I spoke on a panel about a month ago at a Mitchell developer's conference, and a question was raised around how does Mitchell avoid cloud cost overruns. I thought this was a good question, and, after reading a recent LinkedIn article on out-of-control cloud OpEx, I wanted to present my thoughts on the matter in a quick post.
Most cloud providers, like AWS, do not provide any of the basic controls companies need to ensure predictable expenses. We believe at Skytap that it is the responsibility of the cloud provider to offer both visibility as well as controls into usage so that companies can avoid moving their on-premises VM sprawl problem to the cloud.
In the case of on-premises environments, teams typically camp on VMs because they were so difficult to acquire. Forms were filled out, justifications written, approvals secured all before the gear was ordered and shipped to the loading dock. Even with virtualization, these practices continued, and led to days or weeks of time before teams got the resources they needed. It's no wonder they were reluctant to give resources up, and this is what has led to astoundingly low levels of utilization for on-premises environments for development and testing purposes.
In the case of the cloud, resources have now become easily available. Self-service access to computing is one of the core tenets of the cloud, but sprawl still occurs for two primary reasons:
What is really needed to avoid sprawl and runaway costs are a few key capabilities, which we offer with Skytap cloud:
- Ability to suspend an environment. By "suspend," I mean "capture the in-memory running state of the application — just like it works on your laptop." How many of you reboot your laptop on a regular basis? And yet, this is how most clouds work today. By suspending the environment, the resources running the environment can be released and only storage costs accrue to the camped environment. If teams can quickly resume an environment and get back to the previous state without having to rebuild it from scratch, they are less likely to want to keep them running.

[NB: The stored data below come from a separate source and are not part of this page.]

-- ==== Sys2Proof/Laws/PerInstr.lean ====
section
/-! SUPPORT. Per-instruction facts of the syntax: an instruction of a core encodes to as many words as its LEN says. -/

namespace Sys2Proof.Laws.Encoding

/-- The words of an instruction are as many as its head says (R121). -/
def Statement (i : Instr) : Prop := ∀ k h n, i.head = some (k, h, n) → (encode i).length = n
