/-- What a change of the issuing context comes to rests on what it makes of that context alone. -/
theorem State.modCx_congr (s : State) (f g : Ctx → Ctx) (h : f s.cx = g s.cx) : s.modCx f = s.modCx g := by
  show s.setRes _ _ (s.rc.setCtx _ (f s.cx)) = s.setRes _ _ (s.rc.setCtx _ (g s.cx))
  rw [h]

@[simp] theorem State.cycle_modCx (s : State) (g : Ctx → Ctx) : (s.modCx g).here.cycle = s.here.cycle :=
  State.cycle_modRc s _

/-- An instruction that runs and leaves the results in flight as they are answers the state its effect gives. -/
theorem run_of_inflight (s : State) (i : Instr) (n : Nat) (body : State → State) (t : State) (h : s.runs i n = true)
    (hb : body s.clean = t) (hm : t.mark = .none) (hf : t.rc.inflight = s.rc.inflight) : run i s body = .next t := by
  obtain ⟨-, -, -, -, hn⟩ := State.runs_parts s i n h
  exact run_effect s i n body t h hb hm (by rw [hf]; omega)

/-- An instruction whose effect marks a trap leaves that trap's entry alone, whatever else the effect did before (R326). -/
theorem run_of_mark_trapped (s : State) (i : Instr) (n : Nat) (body : State → State) (k : Trap) (h : s.runs i n = true)
    (hm : (body s.clean).mark = .trapped k) (hf : (body s.clean).rc.inflight = s.rc.inflight) :
    run i s body = .next (Claims.trapped s k) := by
  obtain ⟨-, -, -, -, hn⟩ := State.runs_parts s i n h
  rw [run_eq, State.attempt_runs s i n body h (by rw [hf]; omega), State.settle, hm]
  rfl

/-- An instruction that changes the issuing context's own registers and goes on with the next group. -/
theorem run_modCx (s : State) (i : Instr) (n : Nat) (body : State → State) (g : Ctx → Ctx) (h : s.runs i n = true)
    (hb : body s.clean = s.clean.modCx g) : run i s body = .next (s.clean.modCx g) :=
  run_of_inflight s i n body _ h hb rfl (by simp)

/-- An instruction that changes nothing. -/
theorem run_clean (s : State) (i : Instr) (n : Nat) (body : State → State) (h : s.runs i n = true)
    (hb : body s.clean = s.clean) : run i s body = .next s.clean :=
  run_of_inflight s i n body _ h hb rfl rfl

/-! ## Going on elsewhere (R69, R168 to R171) -/

@[simp] theorem goesTo_rc (s : State) (g : Ctx → Ctx) (a : VAddr) (n : Nat) :
    (Claims.goesTo s g a n).rc = s.rc.modCtx s.cur.ctx (fun x => { g x with pc := a, ready := s.here.cycle + 1 + n }) :=
  State.rc_modCx s.clean _

/-- An instruction that goes on elsewhere. -/
theorem run_goesTo (s : State) (i : Instr) (n : Nat) (body : State → State) (g : Ctx → Ctx) (a : VAddr) (k : Nat)
    (h : s.runs i n = true) (hb : body s.clean = Claims.goesTo s g a k) : run i s body = .next (Claims.goesTo s g a k) :=
  run_of_inflight s i n body _ h hb rfl (by simp)

/-- A jump after a change of the context that goes on. -/
theorem State.jump_modCx (s : State) (g : Ctx → Ctx) (a : VAddr) (n : Nat) :
    (s.clean.modCx g).jump a n = Claims.goesTo s g a n := by
  simp [State.jump, Claims.goesTo]

/-- The loop stack may change before the context goes on or after. -/
theorem goesTo_modCx_loops (s : State) (f : List LoopE → List LoopE) (a : VAddr) (n : Nat) :
    (Claims.goesTo s id a n).modCx (fun x => { x with loops := f x.loops }) =
      Claims.goesTo s (fun x => { x with loops := f x.loops }) a n := by
  unfold Claims.goesTo
  rw [← State.modCx_modCx s.clean (fun x => { x with pc := a, ready := s.here.cycle + 1 + n })
    (fun x => { x with loops := f x.loops })]
  rfl

theorem goesTo_congr (s : State) (f g : Ctx → Ctx) (a : VAddr) (n : Nat) (h : f s.cx = g s.cx) :
    Claims.goesTo s f a n = Claims.goesTo s g a n := by
  unfold Claims.goesTo
  rw [State.modCx_congr s.clean _ (fun x => { g x with pc := a, ready := s.here.cycle + 1 + n }) (by simp [h])]

theorem State.branch_aligned (s : State) (a : VAddr) (n : Nat) (h : a.toNat % 4 = 0) : s.branch a n = s.jump a n :=
  if_neg (fun hn => hn h)

theorem State.branch_misaligned (s : State) (a : VAddr) (n : Nat) (h : a.toNat % 4 ≠ 0) :
    s.branch a n = s.trap { cause := 0x06, tval := a.setWidth 64 } := if_pos h

theorem State.prepare_inflight (s : State) (n : Nat) (a : VAddr) : (s.prepare n a).rc.inflight = s.rc.inflight := by
  simp [State.prepare]
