def MKind.ofCode : Nat → Option MKind
  | 0 => some .e8 | 1 => some .e8bs | 2 => some .bf16 | 3 => some .f16 | 4 => some .i8 | 5 => some .f32x3 | _ => none

def MKind.code : MKind → Nat
  | .e8 => 0 | .e8bs => 1 | .bf16 => 2 | .f16 => 3 | .i8 => 4 | .f32x3 => 5

def FenceKind.ofCode : Nat → Option FenceKind
  | 1 => some .acq | 2 => some .rel | 3 => some .both | _ => none

def FenceKind.code : FenceKind → Nat
  | .acq => 1 | .rel => 2 | .both => 3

- User and Department Quotas. I know it sounds old-school and "ITish," but simply put, if you can assign quotas to individuals for smaller companies, or departments for larger companies, they will self-police their usage. To do this reasonably, you need course-grained controls like VM RAM concurrency or storage. In the case of AWS, the number of widgets you have access to is very high, so this would likely translate to some kind of cost quotas, but those are more difficult for end users to manage.
- Reporting and Notifications. Finally, you need good tools for reporting and notification on usage. If you can provide usage reporting based on departments, groups, projects, etc., you can ensure the right funds are being used appropriately. With notifications, you can avoid placing hard limits like quotas, but still be involved when usage reaches certain thresholds.